#### PROBLEM TO WORK ON:
Nothing but the lines from the one containing "invalid (R80). -/" through the one containing "def encodeHeader (h", both included, should be given again, each exactly as written below.

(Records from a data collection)
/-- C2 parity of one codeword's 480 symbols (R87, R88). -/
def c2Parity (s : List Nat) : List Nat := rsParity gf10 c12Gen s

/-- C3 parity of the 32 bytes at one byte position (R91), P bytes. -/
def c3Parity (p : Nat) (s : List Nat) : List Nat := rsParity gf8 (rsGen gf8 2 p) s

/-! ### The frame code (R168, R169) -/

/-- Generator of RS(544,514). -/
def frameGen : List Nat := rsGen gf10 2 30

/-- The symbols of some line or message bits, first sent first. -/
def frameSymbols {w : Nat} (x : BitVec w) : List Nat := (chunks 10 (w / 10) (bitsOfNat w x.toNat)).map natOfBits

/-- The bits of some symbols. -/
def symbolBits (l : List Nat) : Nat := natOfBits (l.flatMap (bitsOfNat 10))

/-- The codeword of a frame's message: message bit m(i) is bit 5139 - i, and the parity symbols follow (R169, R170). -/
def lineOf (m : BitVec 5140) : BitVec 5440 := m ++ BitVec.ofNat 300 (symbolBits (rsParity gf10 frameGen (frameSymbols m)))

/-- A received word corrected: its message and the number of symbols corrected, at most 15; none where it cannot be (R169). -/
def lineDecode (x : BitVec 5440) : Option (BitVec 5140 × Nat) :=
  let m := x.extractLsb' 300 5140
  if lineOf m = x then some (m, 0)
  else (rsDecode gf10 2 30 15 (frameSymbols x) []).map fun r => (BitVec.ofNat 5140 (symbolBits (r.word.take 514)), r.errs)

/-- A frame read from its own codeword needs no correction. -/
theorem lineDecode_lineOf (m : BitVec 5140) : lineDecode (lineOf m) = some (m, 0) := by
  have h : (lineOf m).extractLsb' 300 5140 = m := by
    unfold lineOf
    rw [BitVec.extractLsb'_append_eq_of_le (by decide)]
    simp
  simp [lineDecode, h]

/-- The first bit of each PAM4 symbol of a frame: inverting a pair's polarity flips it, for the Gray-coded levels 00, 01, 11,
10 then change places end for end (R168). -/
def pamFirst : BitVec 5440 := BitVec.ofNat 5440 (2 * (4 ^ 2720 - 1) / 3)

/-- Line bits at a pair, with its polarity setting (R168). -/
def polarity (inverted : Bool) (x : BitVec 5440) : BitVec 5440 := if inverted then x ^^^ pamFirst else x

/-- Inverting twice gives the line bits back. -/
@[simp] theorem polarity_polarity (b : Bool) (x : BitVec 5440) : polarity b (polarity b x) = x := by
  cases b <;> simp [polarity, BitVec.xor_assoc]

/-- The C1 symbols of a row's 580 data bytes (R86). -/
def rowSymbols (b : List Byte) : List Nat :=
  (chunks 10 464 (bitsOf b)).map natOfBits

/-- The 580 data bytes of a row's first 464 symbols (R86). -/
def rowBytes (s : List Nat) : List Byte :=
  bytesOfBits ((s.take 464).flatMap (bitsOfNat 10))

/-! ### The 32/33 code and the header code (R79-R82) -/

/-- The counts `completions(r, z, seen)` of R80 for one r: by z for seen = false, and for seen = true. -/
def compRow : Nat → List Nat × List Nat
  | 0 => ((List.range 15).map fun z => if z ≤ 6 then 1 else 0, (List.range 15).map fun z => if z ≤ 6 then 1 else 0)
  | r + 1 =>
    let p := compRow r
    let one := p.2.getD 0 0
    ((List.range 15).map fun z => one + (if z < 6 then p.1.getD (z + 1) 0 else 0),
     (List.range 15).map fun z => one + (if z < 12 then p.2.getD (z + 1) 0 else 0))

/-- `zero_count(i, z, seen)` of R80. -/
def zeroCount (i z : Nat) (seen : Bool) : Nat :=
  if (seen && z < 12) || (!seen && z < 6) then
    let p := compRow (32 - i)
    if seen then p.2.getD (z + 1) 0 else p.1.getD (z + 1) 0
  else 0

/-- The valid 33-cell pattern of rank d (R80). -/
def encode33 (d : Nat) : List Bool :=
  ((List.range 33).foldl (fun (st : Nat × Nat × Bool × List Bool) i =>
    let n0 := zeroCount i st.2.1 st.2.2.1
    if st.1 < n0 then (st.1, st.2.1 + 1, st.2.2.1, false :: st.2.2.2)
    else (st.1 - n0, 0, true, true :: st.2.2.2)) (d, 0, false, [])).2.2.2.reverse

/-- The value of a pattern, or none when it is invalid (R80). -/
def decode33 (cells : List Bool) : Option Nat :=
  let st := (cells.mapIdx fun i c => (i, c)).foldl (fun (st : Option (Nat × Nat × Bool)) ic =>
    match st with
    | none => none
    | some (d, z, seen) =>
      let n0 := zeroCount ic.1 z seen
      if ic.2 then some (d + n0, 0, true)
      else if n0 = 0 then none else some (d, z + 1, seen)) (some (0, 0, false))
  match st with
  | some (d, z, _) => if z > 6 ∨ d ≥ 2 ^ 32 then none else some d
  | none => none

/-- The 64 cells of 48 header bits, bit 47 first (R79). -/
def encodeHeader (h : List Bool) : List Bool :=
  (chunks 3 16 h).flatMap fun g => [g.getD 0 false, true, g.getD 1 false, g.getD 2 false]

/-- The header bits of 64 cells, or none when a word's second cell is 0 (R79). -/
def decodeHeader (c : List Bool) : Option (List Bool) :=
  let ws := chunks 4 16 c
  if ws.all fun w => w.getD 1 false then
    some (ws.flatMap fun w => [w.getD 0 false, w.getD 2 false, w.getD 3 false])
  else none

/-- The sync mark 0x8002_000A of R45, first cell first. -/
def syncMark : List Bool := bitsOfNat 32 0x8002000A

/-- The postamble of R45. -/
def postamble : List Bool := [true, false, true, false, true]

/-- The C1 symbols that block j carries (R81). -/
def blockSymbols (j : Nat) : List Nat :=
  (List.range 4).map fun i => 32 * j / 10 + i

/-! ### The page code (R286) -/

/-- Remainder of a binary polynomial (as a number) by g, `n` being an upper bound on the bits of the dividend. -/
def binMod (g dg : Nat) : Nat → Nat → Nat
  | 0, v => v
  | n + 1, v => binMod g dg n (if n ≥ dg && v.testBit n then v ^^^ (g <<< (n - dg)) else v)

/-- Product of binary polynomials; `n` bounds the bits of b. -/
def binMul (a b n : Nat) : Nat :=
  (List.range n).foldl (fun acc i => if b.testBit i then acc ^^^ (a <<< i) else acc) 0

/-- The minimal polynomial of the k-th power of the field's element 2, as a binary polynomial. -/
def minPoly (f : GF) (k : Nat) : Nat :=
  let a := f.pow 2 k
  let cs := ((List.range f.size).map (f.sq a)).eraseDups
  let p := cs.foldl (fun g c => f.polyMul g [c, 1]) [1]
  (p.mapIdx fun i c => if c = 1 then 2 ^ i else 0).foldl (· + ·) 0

#### TASK SOLUTION:
/-- The value of a pattern, or none when it is invalid (R80). -/
def decode33 (cells : List Bool) : Option Nat :=
  let st := (cells.mapIdx fun i c => (i, c)).foldl (fun (st : Option (Nat × Nat × Bool)) ic =>
    match st with
    | none => none
    | some (d, z, seen) =>
      let n0 := zeroCount ic.1 z seen
      if ic.2 then some (d + n0, 0, true)
      else if n0 = 0 then none else some (d, z + 1, seen)) (some (0, 0, false))
  match st with
  | some (d, z, _) => if z > 6 ∨ d ≥ 2 ^ 32 then none else some d
  | none => none

/-- The 64 cells of 48 header bits, bit 47 first (R79). -/
def encodeHeader (h : List Bool) : List Bool :=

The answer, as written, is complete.